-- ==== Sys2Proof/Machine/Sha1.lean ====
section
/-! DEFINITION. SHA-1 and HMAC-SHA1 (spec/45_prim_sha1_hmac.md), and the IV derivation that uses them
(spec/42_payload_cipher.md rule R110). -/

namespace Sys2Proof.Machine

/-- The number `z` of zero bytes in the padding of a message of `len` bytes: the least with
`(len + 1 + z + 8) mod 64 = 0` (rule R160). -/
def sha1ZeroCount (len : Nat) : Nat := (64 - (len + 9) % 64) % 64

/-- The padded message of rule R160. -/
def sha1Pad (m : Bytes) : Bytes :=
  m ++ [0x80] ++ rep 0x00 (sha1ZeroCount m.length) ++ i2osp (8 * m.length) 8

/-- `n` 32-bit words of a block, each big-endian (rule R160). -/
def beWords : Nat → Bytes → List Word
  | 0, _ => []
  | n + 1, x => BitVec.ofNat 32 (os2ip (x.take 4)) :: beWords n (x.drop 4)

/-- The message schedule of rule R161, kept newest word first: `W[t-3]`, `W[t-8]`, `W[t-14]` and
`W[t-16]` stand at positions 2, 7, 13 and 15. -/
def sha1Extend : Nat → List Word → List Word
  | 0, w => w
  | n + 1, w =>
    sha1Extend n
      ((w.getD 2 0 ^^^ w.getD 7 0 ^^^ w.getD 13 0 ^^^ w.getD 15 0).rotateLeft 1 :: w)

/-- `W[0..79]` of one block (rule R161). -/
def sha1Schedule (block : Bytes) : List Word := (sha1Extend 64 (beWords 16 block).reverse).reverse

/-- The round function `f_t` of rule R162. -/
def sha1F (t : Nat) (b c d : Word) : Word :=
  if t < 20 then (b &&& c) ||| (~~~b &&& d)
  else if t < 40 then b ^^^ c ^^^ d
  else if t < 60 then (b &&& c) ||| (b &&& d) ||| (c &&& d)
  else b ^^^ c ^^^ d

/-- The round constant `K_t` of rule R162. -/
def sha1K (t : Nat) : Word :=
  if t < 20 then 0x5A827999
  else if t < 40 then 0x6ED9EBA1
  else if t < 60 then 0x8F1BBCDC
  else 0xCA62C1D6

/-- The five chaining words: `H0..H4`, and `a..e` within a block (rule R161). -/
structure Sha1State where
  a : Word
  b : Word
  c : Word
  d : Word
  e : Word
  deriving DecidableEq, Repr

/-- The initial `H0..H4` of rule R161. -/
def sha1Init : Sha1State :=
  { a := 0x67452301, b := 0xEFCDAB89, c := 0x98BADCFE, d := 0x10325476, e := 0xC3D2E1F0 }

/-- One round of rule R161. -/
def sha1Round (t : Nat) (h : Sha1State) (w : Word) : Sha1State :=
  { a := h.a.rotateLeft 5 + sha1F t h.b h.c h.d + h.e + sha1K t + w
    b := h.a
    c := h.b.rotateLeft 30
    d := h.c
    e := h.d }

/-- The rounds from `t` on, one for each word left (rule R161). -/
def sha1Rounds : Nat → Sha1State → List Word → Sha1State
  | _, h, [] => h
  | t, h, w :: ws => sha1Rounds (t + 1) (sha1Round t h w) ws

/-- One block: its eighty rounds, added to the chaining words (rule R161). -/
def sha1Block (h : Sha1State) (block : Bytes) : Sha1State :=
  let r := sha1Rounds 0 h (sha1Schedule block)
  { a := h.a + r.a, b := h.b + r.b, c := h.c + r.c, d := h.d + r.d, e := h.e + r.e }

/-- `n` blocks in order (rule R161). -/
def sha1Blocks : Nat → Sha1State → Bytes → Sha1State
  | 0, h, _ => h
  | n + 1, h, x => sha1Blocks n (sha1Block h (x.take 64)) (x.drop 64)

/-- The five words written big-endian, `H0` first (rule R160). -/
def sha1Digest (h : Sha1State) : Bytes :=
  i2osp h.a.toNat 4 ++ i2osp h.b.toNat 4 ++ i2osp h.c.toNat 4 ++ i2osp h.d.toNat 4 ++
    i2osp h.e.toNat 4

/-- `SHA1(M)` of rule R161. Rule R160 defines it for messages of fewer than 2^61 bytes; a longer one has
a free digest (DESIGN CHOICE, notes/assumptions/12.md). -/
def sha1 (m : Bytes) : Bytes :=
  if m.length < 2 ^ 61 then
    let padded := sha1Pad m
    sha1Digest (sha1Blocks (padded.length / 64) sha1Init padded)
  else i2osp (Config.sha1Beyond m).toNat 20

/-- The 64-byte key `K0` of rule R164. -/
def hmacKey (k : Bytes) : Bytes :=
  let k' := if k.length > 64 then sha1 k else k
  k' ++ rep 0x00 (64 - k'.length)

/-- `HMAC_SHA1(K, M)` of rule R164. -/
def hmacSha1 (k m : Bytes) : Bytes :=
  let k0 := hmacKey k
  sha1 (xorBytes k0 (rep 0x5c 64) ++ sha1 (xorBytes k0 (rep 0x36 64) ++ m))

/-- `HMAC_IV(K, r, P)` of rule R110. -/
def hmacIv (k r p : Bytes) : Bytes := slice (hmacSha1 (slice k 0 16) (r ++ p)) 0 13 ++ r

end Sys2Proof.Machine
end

* * * * * * *

• **TASK INSTRUCTIONS**
Search the listing above for lines containing "rotateLeft", and copy them.

• **EXPECTED ANSWER**
      ((w.getD 2 0 ^^^ w.getD 7 0 ^^^ w.getD 13 0 ^^^ w.getD 15 0).rotateLeft 1 :: w)
  { a := h.a.rotateLeft 5 + sha1F t h.b h.c h.d + h.e + sha1K t + w
    c := h.b.rotateLeft 30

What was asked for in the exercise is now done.